As emerged from the discussion, this work represents the first attempt to propose a method for explainable BC detection and localization.

5. Conclusions and Future Work

Accurate histopathological diagnosis is crucial for BC as patient numbers surge and pathologist resources dwindle [24]. We believe that our study significantly impacts the early diagnosis and identification of breast cancer tumors and their subtypes, especially atypical and malignant tumors, thus improving patient outcomes and reducing patient mortality rates. Although the proposed model did not outperform state-of-the-art models in terms of BC detection, it did in terms of explainability, as the heatmaps generated using Grad-CAM revealed a proper detection of the presence of benign, atypical, and malignant tumors.
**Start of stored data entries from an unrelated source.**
-- ==== Sys2Proof/Laws/Command.lean ====
section
/-! SUPPORT. What follows a command's own effect: nothing but the transmitter in a calm state; a request answered at once in a quiet one. -/

namespace Sys2Proof.Machine

theorem pump_nil {s : State} (n : Nat) (h : s.todo = []) : pump n s = s := by
  cases n <;> simp [pump, h]

/-- With nothing to send, an IDLE print engine stays IDLE (R186). -/
theorem decidePrint_nothing {s : State} (hi : s.pre.state = .idle) (h : s.nothingToPrint) : decidePrint s = s := by
  rcases h with h | ⟨t, ts, h, hd, hk, he⟩
  · simp [decidePrint, h, setPre, hi]
  · rcases he with he | he
    · simp [decidePrint, h, hd, hk, he, setPre, hi]
    · cases hx : t.ended <;> simp [decidePrint, h, hd, hk, hx, he, setPre, hi]

theorem wakePrint_settled {s : State} (h : s.pre.state = .idle → s.nothingToPrint) : wakePrint s = s := by
  unfold wakePrint
  split
  · exact decidePrint_nothing ‹_› (h ‹_›)
  · rfl

/-- No strike is taken while there is none, or while the energisation goes on (R103). -/
theorem heldAtEnd_settled {s : State} (h : s.rnc.struck = true → s.hvc.energised = true) : heldAtEnd s = s := by
  unfold heldAtEnd
  cases hs : s.rnc.struck
  · rfl
  · simp [h hs]

theorem markStream_none {rs : List Rec} (h : ∀ r ∈ rs, r.host = true → r.inStream = true) : markStream rs = none := by
  induction rs with
  | nil => rfl
  | cons r rs ih =>
    have hr := h r (by simp)
    have hn : (r.host && !r.inStream) = false := by
      cases hh : r.host <;> simp_all
    simp [markStream, hn, ih fun x hx => h x (by simp [hx])]

theorem streamOne_settled {s : State}
    (h : s.dlg.streaming = false ∨ ∀ r ∈ s.dlg.recs, r.host = true → r.inStream = true) : streamOne s = s := by
  unfold streamOne
  rcases h with h | h
  · simp [h]
  · simp [markStream_none h]

theorem streamFill_settled {s : State}
    (h : s.dlg.streaming = false ∨ ∀ r ∈ s.dlg.recs, r.host = true → r.inStream = true) : streamFill s = s := by
  simp [streamFill, streamOne_settled h]

/-- The transmitter changes the frame link alone. -/
theorem transmit_flk (s : State) : ∃ f, transmit s = { s with flk := f } := by
  unfold transmit
  split
  · exact ⟨s.flk, rfl⟩
  · split
    · exact ⟨_, rfl⟩
    · split
      · exact ⟨s.flk, rfl⟩
      · split
        · exact ⟨s.flk, rfl⟩
        · exact ⟨_, rfl⟩

theorem service_idle {s : State} (h : s.flk.requests = [] ∨ s.flk.busy = true ∨ s.resetting.isSome = true) :
    service s = s := by
  unfold service
  rcases h with h | h | h <;> simp [h]

theorem takeAfterSettle_same {before s : State} (h : s.mxc.batch = none → before.mxc.batch = none) :
    takeAfterSettle before s = s := by
  unfold takeAfterSettle
  split
  · rename_i hc
    simp at hc
    rw [h hc.2] at hc; simp at hc
  · rfl

/-- After an effect that leaves a calm state, and that ends no batch, only the transmitter acts. -/
theorem finish_calm {before s : State} (hs : s.settled)
    (hq : s.flk.requests = [] ∨ s.flk.busy = true ∨ s.resetting.isSome = true)
    (hb : s.mxc.batch = none → before.mxc.batch = none) : finish before s = transmit s := by
  obtain ⟨h1, h2, h3, h4⟩ := hs
  unfold finish
  simp only [service_idle hq, pump_nil _ h1, takeAfterSettle_same hb, heldAtEnd_settled h4, wakePrint_settled h2,
    streamFill_settled h3]
  obtain ⟨f, hf⟩ := transmit_flk s
  exact streamFill_settled (by rw [hf]; exact h3)

theorem submit_ready {s : State} (r : Request) (h : s.flk.requests = []) :
    submit r s = reloadWatchdog { s with flk.requests := [r] } := by
  simp [submit, h, Config.requestPlaces]

/-- In a quiet state a request's own command takes the request and carries it out. -/
theorem request_quiet {s : State} (i : Instr) (h : s.quiet) :
    service (submit (.ok i) s) = carryOut i s.taken := by
  obtain ⟨⟨_, hr⟩, hb, _, _, hx⟩ := h
  rw [submit_ready _ hr]
  simp [service, reloadWatchdog, hb, hx, carryOutRequest, State.taken, hr]

/-- A request whose owner answers at once, in a quiet state: its effect, and the reply on the wire. -/
theorem request_answers {s : State} (i : Instr) (h : s.quiet) (f : Frame) (t : State)
    (ht : carryOut i s.taken = place f t) (hs : t.settled) (hf : t.flk.wire = none)
    (hn : t.flk.busy = true) (hb : t.mxc.batch = none → s.mxc.batch = none) :
    request i s = .next
      { t with flk := { t.flk with reply := none, wire := some { frame := f, isReply := true, stream := false } } } := by
  have hsub := request_quiet i h
  have hpl : (place f t).settled := hs
  have hfin : finish s (submit (.ok i) s) = transmit (place f t) := by
    have h1 := finish_calm (before := s) hpl (Or.inr (Or.inl (by simpa using hn))) (by simpa using hb)
    unfold finish at h1 ⊢
    rw [hsub, ht]
    rwa [service_idle (Or.inr (Or.inl (by simpa using hn)))] at h1
  unfold request command
  rw [hfin]
  simp [transmit, hf, place]

end Sys2Proof.Machine
end

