theorem works_boundaryChecks (k : UnitKind) (s : State) : Works s (boundaryChecks k s) := by
  unfold boundaryChecks
  extract_lets s1 s2 s3
  have h1 : Works s s1 := .ite (works_addHold _ s) (.refl s)
  have h2 : Works s s2 := .ite (h1.trans (works_addHold _ _)) h1
  have h3 : Works s s3 := .ite h2 (h2.trans (works_addHold _ _))
  exact .ite h1 (.ite (h3.trans (works_addHold _ _)) h3)

theorem works_permit (k : UnitKind) (s : State) : Works s (permit k s).2 := by
  unfold permit
  extract_lets _ _ s1 _ s2
  have h1 : Works s s1 := .same rfl
  have h2 : Works s s2 := h1.trans (works_boundaryChecks k s1)
  split
  · exact h1
  · split
    · exact h1.trans (.same rfl)
    · split
      · exact h2.trans (.same rfl)
      · exact (works_enterHeld _).after (h2.trans (.same rfl))

theorem works_heldAtEnd (s : State) : Works s (heldAtEnd s) := by
  rcases heldAtEnd_spec s with ⟨-, h⟩ | ⟨-, -, ⟨-, q, h⟩ | ⟨-, h⟩⟩ <;> rw [h]
  · exact .refl s
  · exact .of_live rfl rfl rfl (.inr rfl) id
  · exact .same rfl

theorem works_sweep (s : State) : Works s (sweep s) := by
  unfold sweep
  extract_lets keep _ s1 _ s2
  have h1 : Works s s1 := .same rfl
  have h2 : Works s s2 := by
    unfold s2
    split
    · exact .ite (h1.trans (.same rfl)) h1
    · exact h1
  exact .ite (.refl s) (.ite (h2.trans (works_removeHold _ _)) h2)

theorem works_clearPrintMarks (s : State) : Works s (clearPrintMarks s) := (works_sweep _).after (.same rfl)

end Sys2Proof.Machine
end

section
/-! PROOFS. The acts of the engines, PROBE and the ends of windows are such work. -/

namespace Sys2Proof.Machine

/-! ### The group search -/

theorem works_searchTake (s : State) : Works s (searchTake s) := by
  unfold searchTake
  split <;> exact .same rfl

theorem works_searchStart (c : Caller) (cands driven : List Nat) (s : State) :
    Works s (searchStart c cands driven s) :=
  .ite (.same rfl) (.ite (.same rfl) ((works_searchTake _).after (.same rfl)))

theorem works_searchSettled (ok noDrive : Bool) (s : State) : Works s (searchSettled ok noDrive s) :=
  .ite (.refl s) (.ite (.same rfl) (.ite (.same rfl) (.same rfl)))

theorem works_searchAnswer (a : Answer3) (s : State) : Works s (searchAnswer a s) := by
  unfold searchAnswer
  split
  · cases a with
    | negative => exact (works_searchTake _).after (.same rfl)
    | positive m => exact .ite (.same rfl) ((works_searchTake _).after (.same rfl))
    | notMeasured => exact .same rfl
    | abandon => exact .same rfl
  · exact .refl s

/-! ### Steps, and what an engine decides -/

theorem works_reportUntest (p : Nat) (s : State) : Works s (reportUntest p s) := by
  have hreport : Works s (report p s) := by
    unfold report
    repeat' split
    all_goals exact .same rfl
  exact .ite (.refl s) (hreport.trans (works_createRecord _ _))

theorem works_startStep (s : State) : Works s (startStep s) := by
  unfold startStep
  split
  case h_4 => exact works_completeRun s
  all_goals exact .same rfl

theorem works_stepDone (s : State) : Works s (stepDone s) :=
  .ite ((works_startStep _).after (.same rfl)) ((works_completeRun _).after (.same rfl))

theorem works_contNextNet (j : ContJob) (s : State) : Works s (contNextNet j s) := by
  unfold contNextNet
  split
  · exact .same rfl
  · exact works_stepDone s

theorem works_contDecide (j : ContJob) (s : State) : Works s (contDecide j s) := by
  unfold contDecide
  extract_lets ms us
  split
  · exact .ite (works_stepDone s) (.ite (.same rfl) (.same rfl))
  · split
    · exact .same rfl
    · exact .ite ((works_searchStart _ _ _ _).after (.same rfl)) (works_contNextNet j s)
  · exact works_contNextNet j s
  · exact .same rfl
  · exact works_contNextNet j s

theorem works_cteDecide (s : State) : Works s (cteDecide s) := by
  unfold cteDecide zeroDecide learnDecide
  split
  · exact .refl s
  · exact works_contDecide _ s
  · split
    · exact .same rfl
    · exact (works_completeRun _).after (.same rfl)
  · split
    · exact (works_searchStart _ _ _ _).after (.same rfl)
    · exact (works_completeRun _).after (.same rfl)

theorem works_insulNextNet (j : InsulJob) (s : State) : Works s (insulNextNet j s) := by
  unfold insulNextNet
  split
  · exact .same rfl
  · exact works_stepDone s

theorem works_insulDecide (j : InsulJob) (s : State) : Works s (insulDecide j s) := by
  unfold insulDecide
  split
  · exact .ite (works_stepDone s) (.ite (works_insulNextNet j s) (.ite (.same rfl) (.same rfl)))
  · exact works_insulNextNet j s
  all_goals exact .same rfl

theorem works_watchDecide (j : WatchJob) (s : State) : Works s (watchDecide j s) := by
  have hclosing : Works s (beginClosing j s) := (works_releaseWindow .wte s).trans (.same rfl)
  unfold watchDecide
  split
  · refine .ite hclosing ?_
    split
    · exact hclosing
    · extract_lets j' p usable s1
      have h1 : Works s s1 := .ite (.refl s) (works_releaseWindow .wte s)
      exact h1.trans (.same rfl)
  · split
    · refine (works_stepDone _).after ?_
      split
      · exact .same rfl
      · exact .refl s
    · exact .same rfl

theorem works_engineDecide (s : State) : Works s (engineDecide s) := by
  unfold engineDecide
  split
  · exact works_insulDecide _ s
  · exact works_watchDecide _ s
  · exact works_cteDecide s

/-! ### Permits -/

/-- GRANT asks for a batch, or names the next acts. -/
theorem works_granted (s : State) : Works s (granted s) := by
  unfold granted insulGranted watchGranted cteGranted contGranted searchProceed
  repeat' split
  all_goals exact .same rfl

theorem works_parked (s : State) : Works s (parked s) := by
  unfold parked insulParked watchParked cteParked searchPark
  split
  case h_2 => exact (works_releaseWindow .wte s).trans (.same rfl)
  all_goals
    repeat' split
    all_goals exact .same rfl

theorem works_askPermit (s : State) : Works s (askPermit s) := by
  have hp : Works s (permit (askKind s) (heldAtEnd s)).2 := (works_heldAtEnd s).trans (works_permit _ _)
  unfold askPermit
  split <;> rename_i t ht <;> rw [ht] at hp
  · exact hp.trans (works_granted t)
  · exact hp.trans (works_parked t)
  · exact hp.trans (works_stopEngine t)

/-! ### What the engines make of their events -/

theorem works_engineWindow (s : State) : Works s (engineWindow s) := by
  unfold engineWindow cteWindow
  repeat' split
  all_goals exact .same rfl

theorem works_zeroSettled (refLost pointLost : Bool) (j : ZeroJob) (s : State) :
    Works s (zeroSettled refLost pointLost j s) :=
  .ite (works_completeRun s) (.ite (.same rfl) (.same rfl))

theorem works_cteFound (q : Nat) (m : Meas) (s : State) : Works s (cteFound q m s) := by
  unfold cteFound learnFound
  split
  · exact .same rfl
  · split
    · exact .same rfl
    · exact .ite (.same rfl) (works_endCause _ _ s)
  · exact .refl s

theorem works_cteSearchEnded (s : State) : Works s (cteSearchEnded s) := by
  unfold cteSearchEnded
  split
  · exact works_contNextNet _ s
  · exact .same rfl
  · exact .refl s

theorem works_iseEnergise (s : State) : Works s (iseEnergise s) := by
  unfold iseEnergise hvRequest
  repeat' split
  all_goals exact .same rfl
Both our networks (Standard_CNN and MR_Net) based their decision on the geometry of the structures and the number and shape of the cells. However, MR_NET managed to obtain more defined contours for the areas of interest, despite presenting a slightly lower level of confidence. Neither already existing models nor the fine-tuned ones seemed to reach these results for the Grad-CAM heatmaps. It is clear that these models did not evaluate the correct areas of the images, thus partially invalidating their results. Integrating deep learning into routine pathology practice stands to improve diagnostic accuracy, thereby contributing to reducing avoidable errors. As future work, we will explore the possibility of considering other models, for instance, related to object detection, to understand whether it is possible to improve the performance obtained in terms of BC localization. Moreover, we are working to provide numerical values of the coincidence of the regions obtained by Grad-CAM with the image areas for decision-making, with the aim to compute a kind of metric for the evaluation of the qualitative analysis.